▸ **TO DO**
Take the entries that follow and return exactly the lines from the one holding "delta State.afterRead" through the one holding "Keeps org (State.raiseStream", both included. Nothing else is needed.

══ DATA EXTRACT

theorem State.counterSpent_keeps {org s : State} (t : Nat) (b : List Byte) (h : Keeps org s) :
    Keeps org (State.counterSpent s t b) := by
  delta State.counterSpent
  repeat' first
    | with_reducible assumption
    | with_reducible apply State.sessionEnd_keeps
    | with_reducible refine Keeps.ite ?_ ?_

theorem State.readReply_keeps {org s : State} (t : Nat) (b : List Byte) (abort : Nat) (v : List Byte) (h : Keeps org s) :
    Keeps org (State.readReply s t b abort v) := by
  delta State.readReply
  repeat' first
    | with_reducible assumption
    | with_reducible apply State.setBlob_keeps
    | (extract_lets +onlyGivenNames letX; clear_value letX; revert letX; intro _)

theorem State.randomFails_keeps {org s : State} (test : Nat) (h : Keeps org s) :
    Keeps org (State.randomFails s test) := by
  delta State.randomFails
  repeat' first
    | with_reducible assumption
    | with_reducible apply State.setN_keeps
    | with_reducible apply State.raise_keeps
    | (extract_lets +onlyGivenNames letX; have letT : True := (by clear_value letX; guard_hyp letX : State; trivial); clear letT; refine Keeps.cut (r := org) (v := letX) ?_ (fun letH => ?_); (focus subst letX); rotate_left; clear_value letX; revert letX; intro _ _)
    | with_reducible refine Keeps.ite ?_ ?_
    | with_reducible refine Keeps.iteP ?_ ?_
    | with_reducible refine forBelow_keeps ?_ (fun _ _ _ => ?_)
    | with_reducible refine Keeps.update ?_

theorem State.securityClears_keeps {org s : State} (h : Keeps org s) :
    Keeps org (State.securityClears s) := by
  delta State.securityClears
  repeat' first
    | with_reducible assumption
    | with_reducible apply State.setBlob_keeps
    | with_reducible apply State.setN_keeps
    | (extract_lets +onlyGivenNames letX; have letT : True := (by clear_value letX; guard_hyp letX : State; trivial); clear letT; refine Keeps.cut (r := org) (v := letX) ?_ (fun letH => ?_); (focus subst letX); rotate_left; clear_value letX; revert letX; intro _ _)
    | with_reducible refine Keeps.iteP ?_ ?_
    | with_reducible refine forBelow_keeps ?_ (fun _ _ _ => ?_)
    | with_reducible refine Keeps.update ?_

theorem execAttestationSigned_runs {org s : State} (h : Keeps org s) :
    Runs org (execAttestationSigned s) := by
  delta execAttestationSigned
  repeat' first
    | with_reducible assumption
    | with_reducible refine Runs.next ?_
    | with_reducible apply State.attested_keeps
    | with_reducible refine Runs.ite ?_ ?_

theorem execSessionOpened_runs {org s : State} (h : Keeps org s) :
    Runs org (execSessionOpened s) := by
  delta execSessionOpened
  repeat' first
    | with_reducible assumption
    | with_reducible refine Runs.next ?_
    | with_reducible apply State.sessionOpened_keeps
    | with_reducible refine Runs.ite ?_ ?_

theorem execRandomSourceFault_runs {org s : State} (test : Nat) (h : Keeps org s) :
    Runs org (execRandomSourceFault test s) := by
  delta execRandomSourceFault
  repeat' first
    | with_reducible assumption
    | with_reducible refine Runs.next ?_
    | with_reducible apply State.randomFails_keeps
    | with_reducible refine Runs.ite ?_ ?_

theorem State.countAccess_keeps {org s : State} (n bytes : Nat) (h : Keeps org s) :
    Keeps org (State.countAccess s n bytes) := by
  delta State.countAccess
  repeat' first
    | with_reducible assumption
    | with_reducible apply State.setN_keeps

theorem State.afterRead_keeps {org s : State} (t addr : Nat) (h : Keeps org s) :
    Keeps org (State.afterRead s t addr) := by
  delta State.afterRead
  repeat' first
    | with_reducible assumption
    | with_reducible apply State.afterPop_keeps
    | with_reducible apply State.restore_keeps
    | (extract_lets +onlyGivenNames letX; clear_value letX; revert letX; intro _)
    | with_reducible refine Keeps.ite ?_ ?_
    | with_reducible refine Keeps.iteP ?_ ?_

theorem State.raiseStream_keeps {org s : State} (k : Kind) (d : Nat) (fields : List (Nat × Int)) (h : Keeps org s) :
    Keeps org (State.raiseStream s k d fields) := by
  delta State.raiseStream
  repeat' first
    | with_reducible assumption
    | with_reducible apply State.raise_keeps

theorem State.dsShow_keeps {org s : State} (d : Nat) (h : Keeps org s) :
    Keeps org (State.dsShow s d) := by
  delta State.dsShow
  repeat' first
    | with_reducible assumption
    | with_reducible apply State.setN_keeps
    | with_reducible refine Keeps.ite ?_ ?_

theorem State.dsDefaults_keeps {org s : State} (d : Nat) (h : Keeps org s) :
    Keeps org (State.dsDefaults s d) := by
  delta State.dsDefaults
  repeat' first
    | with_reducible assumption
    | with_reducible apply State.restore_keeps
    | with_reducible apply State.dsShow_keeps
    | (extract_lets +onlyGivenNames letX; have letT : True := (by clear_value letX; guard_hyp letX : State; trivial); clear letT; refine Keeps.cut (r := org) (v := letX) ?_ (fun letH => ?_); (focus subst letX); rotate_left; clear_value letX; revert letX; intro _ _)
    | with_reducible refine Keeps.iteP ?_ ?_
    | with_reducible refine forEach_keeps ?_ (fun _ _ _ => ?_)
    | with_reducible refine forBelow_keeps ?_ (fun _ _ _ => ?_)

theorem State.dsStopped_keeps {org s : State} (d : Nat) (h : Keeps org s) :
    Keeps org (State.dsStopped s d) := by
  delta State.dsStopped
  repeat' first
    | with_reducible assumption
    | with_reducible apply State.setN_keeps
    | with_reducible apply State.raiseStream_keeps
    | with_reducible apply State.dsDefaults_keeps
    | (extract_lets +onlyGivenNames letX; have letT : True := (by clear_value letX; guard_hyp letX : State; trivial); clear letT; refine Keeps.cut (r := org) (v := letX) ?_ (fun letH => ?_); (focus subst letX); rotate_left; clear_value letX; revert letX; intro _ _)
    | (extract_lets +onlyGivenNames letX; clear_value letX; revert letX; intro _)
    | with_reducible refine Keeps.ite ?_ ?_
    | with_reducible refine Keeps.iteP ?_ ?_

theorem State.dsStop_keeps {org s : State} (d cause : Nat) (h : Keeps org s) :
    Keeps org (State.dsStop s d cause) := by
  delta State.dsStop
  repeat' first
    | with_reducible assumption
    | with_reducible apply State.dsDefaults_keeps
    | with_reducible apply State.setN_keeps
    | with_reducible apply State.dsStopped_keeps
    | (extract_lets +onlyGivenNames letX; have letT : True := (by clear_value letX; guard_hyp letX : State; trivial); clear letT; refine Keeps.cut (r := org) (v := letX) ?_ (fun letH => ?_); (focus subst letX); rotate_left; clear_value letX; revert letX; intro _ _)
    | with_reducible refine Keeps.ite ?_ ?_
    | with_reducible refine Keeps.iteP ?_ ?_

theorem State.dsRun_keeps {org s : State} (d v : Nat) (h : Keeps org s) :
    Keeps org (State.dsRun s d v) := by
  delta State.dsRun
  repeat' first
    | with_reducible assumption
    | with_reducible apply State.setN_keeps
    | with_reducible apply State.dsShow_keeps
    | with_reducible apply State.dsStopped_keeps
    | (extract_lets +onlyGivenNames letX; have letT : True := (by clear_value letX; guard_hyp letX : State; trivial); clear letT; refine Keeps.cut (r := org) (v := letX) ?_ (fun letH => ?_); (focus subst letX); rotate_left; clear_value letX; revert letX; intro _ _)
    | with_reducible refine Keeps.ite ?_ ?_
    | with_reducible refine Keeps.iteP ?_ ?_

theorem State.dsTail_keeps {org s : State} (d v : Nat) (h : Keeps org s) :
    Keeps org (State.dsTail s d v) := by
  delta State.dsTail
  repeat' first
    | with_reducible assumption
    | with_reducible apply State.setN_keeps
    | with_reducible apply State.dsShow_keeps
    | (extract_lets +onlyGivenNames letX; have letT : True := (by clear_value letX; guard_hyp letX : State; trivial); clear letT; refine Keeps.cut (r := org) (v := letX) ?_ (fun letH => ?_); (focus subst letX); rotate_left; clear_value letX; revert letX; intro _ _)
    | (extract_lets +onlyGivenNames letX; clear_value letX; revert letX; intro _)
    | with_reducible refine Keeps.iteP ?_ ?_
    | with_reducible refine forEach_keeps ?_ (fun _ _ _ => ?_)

════

▸ **RESULT**
  delta State.afterRead
  repeat' first
    | with_reducible assumption
    | with_reducible apply State.afterPop_keeps
    | with_reducible apply State.restore_keeps
    | (extract_lets +onlyGivenNames letX; clear_value letX; revert letX; intro _)
    | with_reducible refine Keeps.ite ?_ ?_
    | with_reducible refine Keeps.iteP ?_ ?_

theorem State.raiseStream_keeps {org s : State} (k : Kind) (d : Nat) (fields : List (Nat × Int)) (h : Keeps org s) :
    Keeps org (State.raiseStream s k d fields) := by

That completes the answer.